> **ACTIVITY**: Exact reproduction required: the lines below from the line with "s.gns with pairs" to the line with "def pairStart (s", both ends included, and no others.

> **THE RECORDS**:
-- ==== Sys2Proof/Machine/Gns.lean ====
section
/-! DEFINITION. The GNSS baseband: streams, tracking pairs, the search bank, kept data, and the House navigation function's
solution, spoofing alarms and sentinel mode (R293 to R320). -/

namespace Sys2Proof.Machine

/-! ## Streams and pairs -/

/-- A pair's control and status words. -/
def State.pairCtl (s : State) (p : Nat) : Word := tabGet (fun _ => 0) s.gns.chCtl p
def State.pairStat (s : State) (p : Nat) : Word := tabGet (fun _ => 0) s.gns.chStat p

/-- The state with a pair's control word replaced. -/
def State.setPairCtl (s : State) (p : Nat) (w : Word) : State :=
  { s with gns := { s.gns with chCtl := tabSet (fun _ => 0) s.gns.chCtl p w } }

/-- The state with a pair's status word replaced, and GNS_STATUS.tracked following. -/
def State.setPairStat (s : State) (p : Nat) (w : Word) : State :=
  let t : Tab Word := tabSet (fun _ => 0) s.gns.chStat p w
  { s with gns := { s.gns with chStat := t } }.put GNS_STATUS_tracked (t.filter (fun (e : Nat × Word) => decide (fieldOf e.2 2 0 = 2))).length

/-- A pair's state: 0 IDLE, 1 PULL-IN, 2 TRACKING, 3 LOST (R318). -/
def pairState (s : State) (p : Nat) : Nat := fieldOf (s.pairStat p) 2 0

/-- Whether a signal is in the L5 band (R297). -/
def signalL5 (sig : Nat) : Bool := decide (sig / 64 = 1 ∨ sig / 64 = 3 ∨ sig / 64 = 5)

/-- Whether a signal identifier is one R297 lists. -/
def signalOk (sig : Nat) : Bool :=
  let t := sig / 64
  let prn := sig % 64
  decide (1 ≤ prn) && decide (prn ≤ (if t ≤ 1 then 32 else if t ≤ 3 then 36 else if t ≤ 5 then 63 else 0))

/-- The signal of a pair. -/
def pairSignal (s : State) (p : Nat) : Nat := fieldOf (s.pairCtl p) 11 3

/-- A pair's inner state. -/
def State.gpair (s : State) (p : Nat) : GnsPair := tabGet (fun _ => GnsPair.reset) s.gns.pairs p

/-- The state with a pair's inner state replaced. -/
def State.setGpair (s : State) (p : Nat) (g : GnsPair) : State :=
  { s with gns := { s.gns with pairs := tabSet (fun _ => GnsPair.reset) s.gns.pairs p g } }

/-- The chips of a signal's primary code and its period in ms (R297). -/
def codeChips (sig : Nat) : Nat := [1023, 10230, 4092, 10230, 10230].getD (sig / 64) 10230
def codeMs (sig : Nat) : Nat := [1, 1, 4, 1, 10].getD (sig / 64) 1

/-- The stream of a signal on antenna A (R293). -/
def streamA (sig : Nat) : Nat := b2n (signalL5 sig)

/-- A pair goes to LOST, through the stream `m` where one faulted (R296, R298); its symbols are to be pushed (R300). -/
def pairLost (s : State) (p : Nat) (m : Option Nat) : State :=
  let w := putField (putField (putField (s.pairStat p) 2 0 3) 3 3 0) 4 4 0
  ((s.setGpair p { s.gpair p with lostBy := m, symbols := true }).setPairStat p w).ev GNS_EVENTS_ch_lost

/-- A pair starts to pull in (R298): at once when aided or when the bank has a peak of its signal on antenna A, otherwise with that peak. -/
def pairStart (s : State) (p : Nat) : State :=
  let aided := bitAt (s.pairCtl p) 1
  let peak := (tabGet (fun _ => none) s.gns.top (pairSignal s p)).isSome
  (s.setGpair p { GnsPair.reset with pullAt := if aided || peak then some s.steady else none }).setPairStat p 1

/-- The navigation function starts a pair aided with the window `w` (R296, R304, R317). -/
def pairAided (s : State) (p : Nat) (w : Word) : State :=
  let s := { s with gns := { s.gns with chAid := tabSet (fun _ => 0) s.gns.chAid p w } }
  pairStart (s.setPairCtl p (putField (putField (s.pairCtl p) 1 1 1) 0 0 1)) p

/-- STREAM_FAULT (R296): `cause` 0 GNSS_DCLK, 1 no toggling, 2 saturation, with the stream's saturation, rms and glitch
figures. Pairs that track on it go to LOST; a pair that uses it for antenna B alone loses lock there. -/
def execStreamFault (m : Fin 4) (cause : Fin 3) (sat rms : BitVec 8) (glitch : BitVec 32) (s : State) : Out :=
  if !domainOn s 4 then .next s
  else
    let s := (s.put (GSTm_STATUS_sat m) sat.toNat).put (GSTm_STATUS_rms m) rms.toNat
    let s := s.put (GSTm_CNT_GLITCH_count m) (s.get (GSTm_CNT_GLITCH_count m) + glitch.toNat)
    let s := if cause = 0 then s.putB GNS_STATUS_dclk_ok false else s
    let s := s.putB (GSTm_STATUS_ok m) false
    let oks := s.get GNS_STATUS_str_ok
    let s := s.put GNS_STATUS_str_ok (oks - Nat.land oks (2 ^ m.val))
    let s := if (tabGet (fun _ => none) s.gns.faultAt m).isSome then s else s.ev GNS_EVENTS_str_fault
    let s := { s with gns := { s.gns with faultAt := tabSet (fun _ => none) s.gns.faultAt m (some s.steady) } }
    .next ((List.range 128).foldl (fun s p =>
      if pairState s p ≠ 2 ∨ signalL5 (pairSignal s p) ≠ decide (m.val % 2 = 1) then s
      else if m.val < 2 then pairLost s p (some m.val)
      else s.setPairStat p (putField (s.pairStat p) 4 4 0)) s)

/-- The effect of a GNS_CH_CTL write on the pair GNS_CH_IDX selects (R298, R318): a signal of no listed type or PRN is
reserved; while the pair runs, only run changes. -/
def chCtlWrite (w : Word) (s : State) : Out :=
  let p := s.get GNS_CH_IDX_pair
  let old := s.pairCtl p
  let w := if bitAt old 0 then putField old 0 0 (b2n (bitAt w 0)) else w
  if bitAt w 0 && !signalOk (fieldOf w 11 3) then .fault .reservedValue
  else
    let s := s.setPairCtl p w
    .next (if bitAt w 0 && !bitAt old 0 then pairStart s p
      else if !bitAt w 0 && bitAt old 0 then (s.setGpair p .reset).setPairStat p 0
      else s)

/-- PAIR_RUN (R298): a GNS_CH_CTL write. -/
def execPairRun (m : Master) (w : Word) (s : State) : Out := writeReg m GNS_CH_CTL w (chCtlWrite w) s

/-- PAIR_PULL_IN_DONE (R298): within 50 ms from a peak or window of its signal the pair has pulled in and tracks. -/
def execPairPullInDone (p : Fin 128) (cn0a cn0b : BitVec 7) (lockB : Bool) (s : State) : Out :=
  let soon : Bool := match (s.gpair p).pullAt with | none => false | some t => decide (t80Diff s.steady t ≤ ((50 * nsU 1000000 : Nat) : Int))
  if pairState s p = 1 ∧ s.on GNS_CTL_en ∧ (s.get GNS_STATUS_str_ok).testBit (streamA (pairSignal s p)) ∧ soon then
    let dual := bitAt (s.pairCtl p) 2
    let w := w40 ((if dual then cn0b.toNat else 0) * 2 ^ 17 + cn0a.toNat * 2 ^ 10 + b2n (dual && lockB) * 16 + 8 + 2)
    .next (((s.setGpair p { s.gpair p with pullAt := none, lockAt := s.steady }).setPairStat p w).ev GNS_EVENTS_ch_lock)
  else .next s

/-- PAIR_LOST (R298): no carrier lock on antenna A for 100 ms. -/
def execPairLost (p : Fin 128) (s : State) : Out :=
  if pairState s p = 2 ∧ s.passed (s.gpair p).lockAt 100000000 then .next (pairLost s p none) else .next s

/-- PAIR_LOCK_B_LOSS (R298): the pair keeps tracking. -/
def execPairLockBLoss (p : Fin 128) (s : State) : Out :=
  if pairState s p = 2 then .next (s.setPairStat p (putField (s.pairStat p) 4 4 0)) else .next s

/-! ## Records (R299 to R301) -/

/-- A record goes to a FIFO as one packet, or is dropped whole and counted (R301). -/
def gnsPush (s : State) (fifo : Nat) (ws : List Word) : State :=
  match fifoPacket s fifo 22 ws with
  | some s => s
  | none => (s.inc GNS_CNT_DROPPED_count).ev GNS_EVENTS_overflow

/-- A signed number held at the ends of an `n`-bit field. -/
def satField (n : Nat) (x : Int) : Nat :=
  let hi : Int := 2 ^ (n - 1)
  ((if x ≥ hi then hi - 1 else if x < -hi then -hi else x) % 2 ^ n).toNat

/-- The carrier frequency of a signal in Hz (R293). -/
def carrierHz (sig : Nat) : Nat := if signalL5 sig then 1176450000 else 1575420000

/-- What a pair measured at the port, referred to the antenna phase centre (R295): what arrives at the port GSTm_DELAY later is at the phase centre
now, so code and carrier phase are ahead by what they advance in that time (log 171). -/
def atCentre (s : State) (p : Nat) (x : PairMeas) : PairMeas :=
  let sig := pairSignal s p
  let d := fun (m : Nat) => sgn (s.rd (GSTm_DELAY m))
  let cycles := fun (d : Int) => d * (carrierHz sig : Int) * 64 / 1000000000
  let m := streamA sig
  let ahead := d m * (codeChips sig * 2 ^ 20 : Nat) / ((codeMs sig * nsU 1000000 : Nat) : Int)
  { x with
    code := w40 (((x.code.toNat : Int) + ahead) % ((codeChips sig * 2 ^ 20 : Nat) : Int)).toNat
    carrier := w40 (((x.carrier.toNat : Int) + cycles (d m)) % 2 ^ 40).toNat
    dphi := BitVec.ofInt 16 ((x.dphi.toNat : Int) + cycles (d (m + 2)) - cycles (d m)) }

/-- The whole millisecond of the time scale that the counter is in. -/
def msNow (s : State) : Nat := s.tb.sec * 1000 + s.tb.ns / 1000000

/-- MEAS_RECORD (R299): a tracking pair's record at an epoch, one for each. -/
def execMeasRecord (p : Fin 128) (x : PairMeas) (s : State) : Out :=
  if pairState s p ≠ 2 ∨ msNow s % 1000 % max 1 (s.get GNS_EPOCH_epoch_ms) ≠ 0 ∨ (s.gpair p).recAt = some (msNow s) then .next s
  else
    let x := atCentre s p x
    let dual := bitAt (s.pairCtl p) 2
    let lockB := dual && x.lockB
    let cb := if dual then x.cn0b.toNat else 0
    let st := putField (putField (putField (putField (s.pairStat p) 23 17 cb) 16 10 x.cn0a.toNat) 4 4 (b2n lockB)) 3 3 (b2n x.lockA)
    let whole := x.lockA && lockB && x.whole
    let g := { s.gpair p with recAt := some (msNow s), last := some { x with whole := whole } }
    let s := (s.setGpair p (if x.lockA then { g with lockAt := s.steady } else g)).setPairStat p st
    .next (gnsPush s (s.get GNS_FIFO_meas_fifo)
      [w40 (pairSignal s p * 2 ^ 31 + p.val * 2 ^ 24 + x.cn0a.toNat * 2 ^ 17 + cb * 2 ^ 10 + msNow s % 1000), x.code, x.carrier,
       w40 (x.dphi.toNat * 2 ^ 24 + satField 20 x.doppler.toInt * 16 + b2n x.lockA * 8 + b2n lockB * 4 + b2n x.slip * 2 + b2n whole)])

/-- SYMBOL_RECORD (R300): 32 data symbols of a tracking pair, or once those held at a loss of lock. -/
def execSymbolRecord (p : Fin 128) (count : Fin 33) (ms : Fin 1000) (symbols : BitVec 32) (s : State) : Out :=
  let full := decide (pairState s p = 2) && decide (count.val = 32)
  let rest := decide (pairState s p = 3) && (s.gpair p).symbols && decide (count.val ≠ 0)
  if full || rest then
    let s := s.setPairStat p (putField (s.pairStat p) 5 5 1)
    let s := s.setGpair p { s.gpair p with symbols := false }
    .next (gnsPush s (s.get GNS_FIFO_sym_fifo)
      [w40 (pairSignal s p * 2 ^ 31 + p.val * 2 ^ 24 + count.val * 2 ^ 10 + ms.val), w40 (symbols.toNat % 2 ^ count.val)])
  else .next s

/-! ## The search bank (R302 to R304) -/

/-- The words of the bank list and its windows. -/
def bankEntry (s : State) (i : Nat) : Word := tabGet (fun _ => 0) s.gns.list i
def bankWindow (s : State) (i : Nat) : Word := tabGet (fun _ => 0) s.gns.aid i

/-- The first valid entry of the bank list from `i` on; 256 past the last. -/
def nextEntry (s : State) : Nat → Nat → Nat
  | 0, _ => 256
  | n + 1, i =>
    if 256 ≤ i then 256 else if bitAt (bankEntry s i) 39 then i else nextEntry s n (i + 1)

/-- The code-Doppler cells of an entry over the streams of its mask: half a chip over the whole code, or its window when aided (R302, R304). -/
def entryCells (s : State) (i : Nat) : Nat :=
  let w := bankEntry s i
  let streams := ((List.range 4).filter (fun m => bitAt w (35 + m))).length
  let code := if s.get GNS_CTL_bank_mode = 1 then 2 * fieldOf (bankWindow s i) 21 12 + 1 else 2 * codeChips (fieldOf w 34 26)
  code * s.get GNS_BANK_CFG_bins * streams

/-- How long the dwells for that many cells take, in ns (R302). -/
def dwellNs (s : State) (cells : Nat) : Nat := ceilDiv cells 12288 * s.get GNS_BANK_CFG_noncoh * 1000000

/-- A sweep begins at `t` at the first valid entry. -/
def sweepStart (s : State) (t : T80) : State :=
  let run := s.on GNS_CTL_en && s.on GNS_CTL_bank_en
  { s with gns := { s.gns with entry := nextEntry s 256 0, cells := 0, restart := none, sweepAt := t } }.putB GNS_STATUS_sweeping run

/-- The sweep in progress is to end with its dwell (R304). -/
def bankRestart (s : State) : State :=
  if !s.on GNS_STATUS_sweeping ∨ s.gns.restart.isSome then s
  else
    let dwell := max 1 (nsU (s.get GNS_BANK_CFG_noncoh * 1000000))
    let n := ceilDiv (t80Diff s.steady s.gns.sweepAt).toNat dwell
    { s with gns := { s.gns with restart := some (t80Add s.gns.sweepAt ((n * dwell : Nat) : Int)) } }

> **FINISHED TASK**:
  { s with gns := { s.gns with pairs := tabSet (fun _ => GnsPair.reset) s.gns.pairs p g } }

/-- The chips of a signal's primary code and its period in ms (R297). -/
def codeChips (sig : Nat) : Nat := [1023, 10230, 4092, 10230, 10230].getD (sig / 64) 10230
def codeMs (sig : Nat) : Nat := [1, 1, 4, 1, 10].getD (sig / 64) 1

/-- The stream of a signal on antenna A (R293). -/
def streamA (sig : Nat) : Nat := b2n (signalL5 sig)

/-- A pair goes to LOST, through the stream `m` where one faulted (R296, R298); its symbols are to be pushed (R300). -/
def pairLost (s : State) (p : Nat) (m : Option Nat) : State :=
  let w := putField (putField (putField (s.pairStat p) 2 0 3) 3 3 0) 4 4 0
  ((s.setGpair p { s.gpair p with lostBy := m, symbols := true }).setPairStat p w).ev GNS_EVENTS_ch_lost

/-- A pair starts to pull in (R298): at once when aided or when the bank has a peak of its signal on antenna A, otherwise with that peak. -/
def pairStart (s : State) (p : Nat) : State :=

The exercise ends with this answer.